4. The 3 embeddings Token, Positional & Segment are generated & added together
5. This merged embedding fed to BERT-Base (i.e. Encoder constituting repeated blocks=12, BERT Core structure discussed above)
6. Attention vector generated for each token
7. Embedding for R_mask(attention vector for masked token) is fed to feedforward network & masked token is predicted (observe probability for city=0.9 which is highest amongst all other tokens)
And here, we end MLM
Next Sequence Prediction
The other task considered in Pretraining is NSP where we train a binary classifier using BERT with an aim to know if two merged sentences are related or not.
Say we have 3 sentences
He is handsome
The sun rises in the east
His name is ‘Raman’
Now, if we form 2 input sequences using the above sentences say:
He is handsome. His name is ‘Raman’
The sun rises in the east. His name is ‘Raman’
In NSP, the target is to predict whether the 2nd sentence in the input sequence has any association with the 1st. Hence it should predict ‘Yes’ for the 1st input sequence but ‘No’ for the 2nd input.
As we are clear with the problem for which the BERT model has to be trained after the MLM model (Transfer learning so as the model doesn’t lose out on information learned in the 1st training session) & don’t start fresh, we must now know how to prepare training data for this problem generated
Preparing training dataset
This isn’t tough. What we can do is take up 2 random documents say (just examples !!):
The thirsty crow
An essay on ‘My Best Friend’
Now, in equal proportion
Join two consecutive sentences from either document & mark ‘Yes’
Take two random sentences one each from the 2 documents & mark ‘No’
The same changes in embedding & extra tokens will be brought in here as well before feeding training data to BERT as in MLM training which is
- Token + Positional +Segment Encoding
- CLS & SEP tokens
NSP Model Structure
As in MLM, even in NSP, the BERT Core remains the same as discussed earlier but an FFN alongside a SoftMax is applied on top of it intaking embedding for ‘CLS’ token predicting is the 2nd sentence in the input sequence associated with the 1st sentence using ‘isNext’ tag. The figure is self-explanatory.

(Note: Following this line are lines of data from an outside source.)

-- ==== Sys2Proof/Machine/Reservoir.lean ====
section
/-! DEFINITION. The bit reservoir (`46_reservoir_decode.md` R350-R356). -/

namespace Sys2Proof.Machine

/-- `underflow`: fewer reservoir bytes than `main_data_begin` (R351). -/
def reservoirUnderflow (reservoir : List Byte) (mainDataBegin : Nat) : Bool := reservoir.length < mainDataBegin

/-- MD after the restore: the last `min(reservoir_len, main_data_begin)` saved bytes, then the fresh ones (R351). -/
def reservoirRestore (reservoir : List Byte) (mainDataBegin : Nat) (fresh : List Byte) : List Byte :=
  reservoir.drop (reservoir.length - mainDataBegin) ++ fresh

/-- The saved bytes when `p` bytes of MD count as consumed: what is left, clipped to its last `P_RES_MAX` bytes (R353). -/
def reservoirSave (md : List Byte) (p : Nat) : List Byte :=
  let remains := md.length - p
  md.drop (p + (remains - Config.resMax))

/-- `ceil(pos / 8)` (R353). -/
def bytesConsumed (pos : Nat) : Nat := (pos + 7) / 8

end Sys2Proof.Machine
end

Also, the addition of Segment Embedding & extra tokens now makes sense as they play a crucial role in NSP training as
- CLS token helps in NSP binary classification. It is assumed that CLS’s embedding incorporates a numeric representation of the entire input sequence & hence is a very useful token when it comes to tasks like text classification.
- SEP marks where a new sentence starts within the input sequence
- Segment embedding helps in distinguishing the tokens of multiple sentences in the input sequence
So, this concludes our pre-training tasks & now your BERT core should be able to understand a particular language model. So, for any specific task to perform using BERT, we need to fine-tune where a few layers may be required over BERT (as we added in MLM & NSP) & train.
Before ending, I must brief a bit on Fine-Tuning
Fine Tuning
Fine-tuning BERT for any task may sound similar to training BERT for the above pre-training tasks which are MLM & NSP. So, if we wish out BERT to perform Sentiment Classification, what we may need to do is
- Add FFN over BERT (same as in MLM & NSP training)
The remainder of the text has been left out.